Among those in attendance was former U.S. Rep. Karen Handel, R-Roswell, fresh from her primary win.

“It was a big win. I was really incredibly humbled by earning 75% of the vote and that just bodes well for being able to bring all of us together as we head into November,” she said.

Handel said she feels good about squaring off against the woman who unseated her, U.S. Rep. Lucy McBath, D-Marietta.

How will things be different this time around?

“She has a record this time,” Handel said. “In '18 she had the benefit of being a generic Democrat. She will not have that. She has a 100 percent voting record with Nancy Pelosi. She votes almost 100 percent of the time with AOC (Rep. Alexandria Ocasio-Cortez, D-New York). You know this district. We are not a Pelosi-AOC district for the people of the 6th. Add to that beyond her voting record, she is just nowhere to be seen in this district. And I’m talking pre-the virus — no one saw her out and about.”

(The MDJ has invited McBath in for an editorial board meeting ever since she was elected, to no avail.)

Records and experience matters, Handel continued.
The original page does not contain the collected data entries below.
-- ==== Sys2Proof/WellFormed.lean ====
section
/-!
DEFINITION. Which terms of `Instr` some instruction word encodes. The widths of the operands say everything but one
thing: the words 0x00E0 and 0x00EE are `cls` and `ret`, so `sys` takes every `nnn` but those two (30_encoding.md R75, R78).
-/

namespace Sys2Proof

/-- `nnn` is an operand of `sys`: neither `cls` nor `ret` owns the word (R78). -/
def Instr.sysOperandOk (nnn : Addr) : Bool := nnn != 0x0E0#12 && nnn != 0x0EE#12

/-- The instruction is the reading of some word. -/
def Instr.wellFormed : Instr → Bool
  | .sys nnn => Instr.sysOperandOk nnn
  | .cls | .ret | .jump _ | .call _ | .sifeqi _ _ | .sifnei _ _ | .sifeq _ _ _ | .movi _ _ | .addi _ _
  | .mov _ _ | .or _ _ | .and _ _ | .xor _ _ | .add _ _ | .sub _ _ | .shr1 _ _ | .rsub _ _ | .shl1 _ _
  | .sifne _ _ | .movidx _ | .jumpv0 _ | .rand _ _ | .draw _ _ _ | .sifkeq _ | .sifkne _ | .timerr _ | .keyr _
  | .timerw _ | .soundw _ | .addidx _ | .font _ | .bcd _ | .save _ | .load _ => true

end Sys2Proof
end

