-- ==== Sys2Proof/Config.lean ====
section
/-!
DEFINITION. What an implementation fixes (00_scope.md R5), the host's operations as data
(46_clock_and_events.md R188 to R193), and the FREE VALUES: constants with no body, of which nothing can be
proved but their type, so that a statement that mentions one holds whatever it is.
-/

namespace Sys2Proof

/-- The three controllers (R9, R221). -/
inductive Ctrl where
  | cpu
  | sound
  | timer
deriving DecidableEq, Repr, Inhabited

/-- `DISPATCH_MODE` (R24, R183). -/
inductive DispatchMode where
  | sequential
  | concurrent
deriving DecidableEq, Repr, Inhabited

/-- One operation of the host: the four public operations (R188 to R191) and the configuration changes
(R24, R192). What the block takes from a collaborator outside it is part of the argument (R3). -/
inductive HostOp where
  /-- `reset(rom)` (R188): the image, or `none` where the loader cannot supply one (R232), and `FONT_TABLE` (R231). -/
  | reset (image : Option (List Byte)) (font : Vector Byte 80)
  /-- `run(time_delta_us)` (R189): one frame. -/
  | run (micros : Nat)
  /-- `set_key(key, pressed)` (R190): any index; one above 15 is answered `InvalidKey`. -/
  | setKey (key : Nat) (pressed : Bool)
  /-- `dump_memory` (R191); `writable` says whether the host's file writer succeeds. -/
  | dumpMemory (writable : Bool)
  /-- A new `BIAS_c`, as the 64 bits of a binary64 number (R173, R192). Assumption 8 (DESIGN CHOICE). -/
  | setBias (c : Ctrl) (bits : BitVec 64)
  /-- A new `DISPATCH_MODE` (R192). -/
  | setDispatch (mode : DispatchMode)
  /-- Attach or detach the video and the audio callback (R192). -/
  | setCallbacks (video audio : Bool)
deriving DecidableEq, Repr, Inhabited

/-- `MEM_SIZE` (R5, R46). -/
abbrev Config.memSize : Nat := 4096

/-- `FB_W` (R5, R17). -/
abbrev Config.fbW : Nat := 64

/-- `FB_H` (R5, R17). -/
abbrev Config.fbH : Nat := 32

/-- `STACK_DEPTH` (R5, R14). -/
abbrev Config.stackDepth : Nat := 16

/-- `PROG_BASE` (R5). -/
abbrev Config.progBase : Nat := 0x200

/-- `PROG_MAX` (R5, R232). -/
abbrev Config.progMax : Nat := 3584

/-- The part of `QUEUE_CAP` above 2: the parameter is OPEN and at least 2 (R5, R177, decision D24).
FREE VALUE, assumption 9; safe. -/
opaque Config.queueCapAboveTwo : Nat

/-- `QUEUE_CAP` (R177). -/
def Config.queueCap : Nat := Config.queueCapAboveTwo + 2

/-- The byte `draw8()` yields at the `n`-th free choice of a run (42_alu.md R132).
FREE VALUE, assumption 4; safe. -/
opaque Config.draw8 : Nat → Byte

/-- Which of the controllers with work moves next in concurrent dispatch, at the `n`-th free choice (60_exceptions.md
R222). FREE VALUE, assumption 6; safe. -/
opaque Config.schedule : Nat → Nat

/-- The operation the host performs next when State holds none, at the `n`-th free choice (R26).
FREE VALUE, assumption 5; safe. -/
opaque Config.hostOp : Nat → HostOp

/-- Whether phase 3 of a faulting frame delivers the queued notifications, at the `n`-th free choice
(60_exceptions.md R206, 93_implementation_defined.md U11). FREE VALUE, assumption 3; safe. -/
opaque Config.deliverOnFault : Nat → Bool

end Sys2Proof
end

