-- ==== Sys2Proof/Machine/Flow.lean ====
section
/-!
DEFINITION. Control flow (41_flow.md): `sys`, `ret`, `jump`, `call`, `jumpv0`, `sifeqi`, `sifnei`, `sifeq`, `sifne`.
On entry `PC` is the post-fetch PC (R92, R100).
-/

namespace Sys2Proof.Machine

/-- `sys` (R101): `FatalDecode` with the word itself and its address. -/
def execSys (nnn : Addr) (s : State) : Answer := raise (.fatalDecode (encode (.sys nnn)) s.pcFetch) s

/-- `ret` (R102). -/
def execRet (s : State) : Answer :=
  match s.pop with
  | none => raise (.stackUnderflow s.pcFetch) s
  | some (p, s') => .next (s'.setPc p)

/-- `jump` (R103). -/
def execJump (nnn : Addr) (s : State) : Answer := .next (s.setPc (zextAddr nnn))

/-- `call` (R104): the post-fetch PC is pushed. -/
def execCall (nnn : Addr) (s : State) : Answer :=
  match s.push s.pc with
  | none => raise (.stackOverflow s.pcFetch) s
  | some s' => .next (s'.setPc (zextAddr nnn))

/-- `jumpv0` (R105): the offset register is always `V[0]`, the sum is not cut to 12 bits. -/
def execJumpv0 (nnn : Addr) (s : State) : Answer := .next (s.setPc (zextAddr nnn + zextByte (s.reg 0)))

/-- `sifeqi` (R106). -/
def execSifeqi (x : Nibble) (kk : Byte) (s : State) : Answer := .next (s.skipIf (s.reg x == kk))

/-- `sifnei` (R107). -/
def execSifnei (x : Nibble) (kk : Byte) (s : State) : Answer := .next (s.skipIf (s.reg x != kk))

/-- `sifeq` (R108): the low nibble plays no part (R77). -/
def execSifeq (x y _n : Nibble) (s : State) : Answer := .next (s.skipIf (s.reg x == s.reg y))

/-- `sifne` (R109). -/
def execSifne (x y : Nibble) (s : State) : Answer := .next (s.skipIf (s.reg x != s.reg y))

end Sys2Proof.Machine
end

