-- ==== Sys2Proof/Machine/Index.lean ====
section
/-!
DEFINITION. The index register and memory (43_index_memory.md): `movidx`, `addidx`, `font`, `bcd`, `save`, `load`. A data access at 4096 or
more raises `OutOfBounds` there, and what the instruction did before stands (R140, R98).
-/

namespace Sys2Proof.Machine

/-- `movidx` (R141). -/
def execMovidx (nnn : Addr) (s : State) : Answer := .next (s.setI (zextAddr nnn))

/-- `addidx` (R142): modulo 65536, no flag. -/
def execAddidx (x : Nibble) (s : State) : Answer := .next (s.setI (s.i + zextByte (s.reg x)))

/-- `font` (R143): five bytes a glyph, `Vx` not masked. -/
def execFont (x : Nibble) (s : State) : Answer := .next (s.setI (5 * zextByte (s.reg x)))

/-- The decimal digits of a byte: hundreds, tens, ones (R144). -/
def bcdDigits (b : Byte) : List Byte :=
  [BitVec.ofNat 8 (b.toNat / 100), BitVec.ofNat 8 (b.toNat / 10 % 10), BitVec.ofNat 8 (b.toNat % 10)]

/-- Byte writes at `a`, `a + 1`, ..., ending in a fault at the first that is out of range (R140). -/
def storeBytes : List Byte → Nat → State → Answer
  | [], _, s => .next s
  | b :: bs, a, s =>
    match Memory.write8 s.mem a b with
    | .error f => raise f s
    | .ok m => storeBytes bs (a + 1) (s.setMem m)

/-- `bcd` (R144): three byte writes from `I`, which stays. -/
def execBcd (x : Nibble) (s : State) : Answer := storeBytes (bcdDigits (s.reg x)) (effAddr s 0) s

/-- The loop of `save`: each register in turn, `I` moving after each (R145). -/
def saveRegs : List Nibble → State → Answer
  | [], s => .next s
  | r :: rs, s =>
    match Memory.write8 s.mem (effAddr s 0) (s.reg r) with
    | .error f => raise f s
    | .ok m => saveRegs rs ((s.setMem m).setI (s.i + 1))

/-- `save` (R145). -/
def execSave (x : Nibble) (s : State) : Answer := saveRegs (regsUpTo x) s

/-- The loop of `load`: each register in turn, `I` moving after each (R146). -/
def loadRegs : List Nibble → State → Answer
  | [], s => .next s
  | r :: rs, s =>
    match Memory.read8 s.mem (effAddr s 0) with
    | .error f => raise f s
    | .ok b => loadRegs rs ((s.setReg r b).setI (s.i + 1))

/-- `load` (R146). -/
def execLoad (x : Nibble) (s : State) : Answer := loadRegs (regsUpTo x) s

end Sys2Proof.Machine
end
“And when you look at what’s happening here in our state and around the country, these are times that really do require a serious leader who has experience of getting things done in difficult environments, and I’m ready to take her on and talk about what I’ve been able to accomplish. It’s no secret the Fulton County Commission was extremely divisive, but I still was able to bring people together and get things done and that’s what we need in this district for the people of the 6th.”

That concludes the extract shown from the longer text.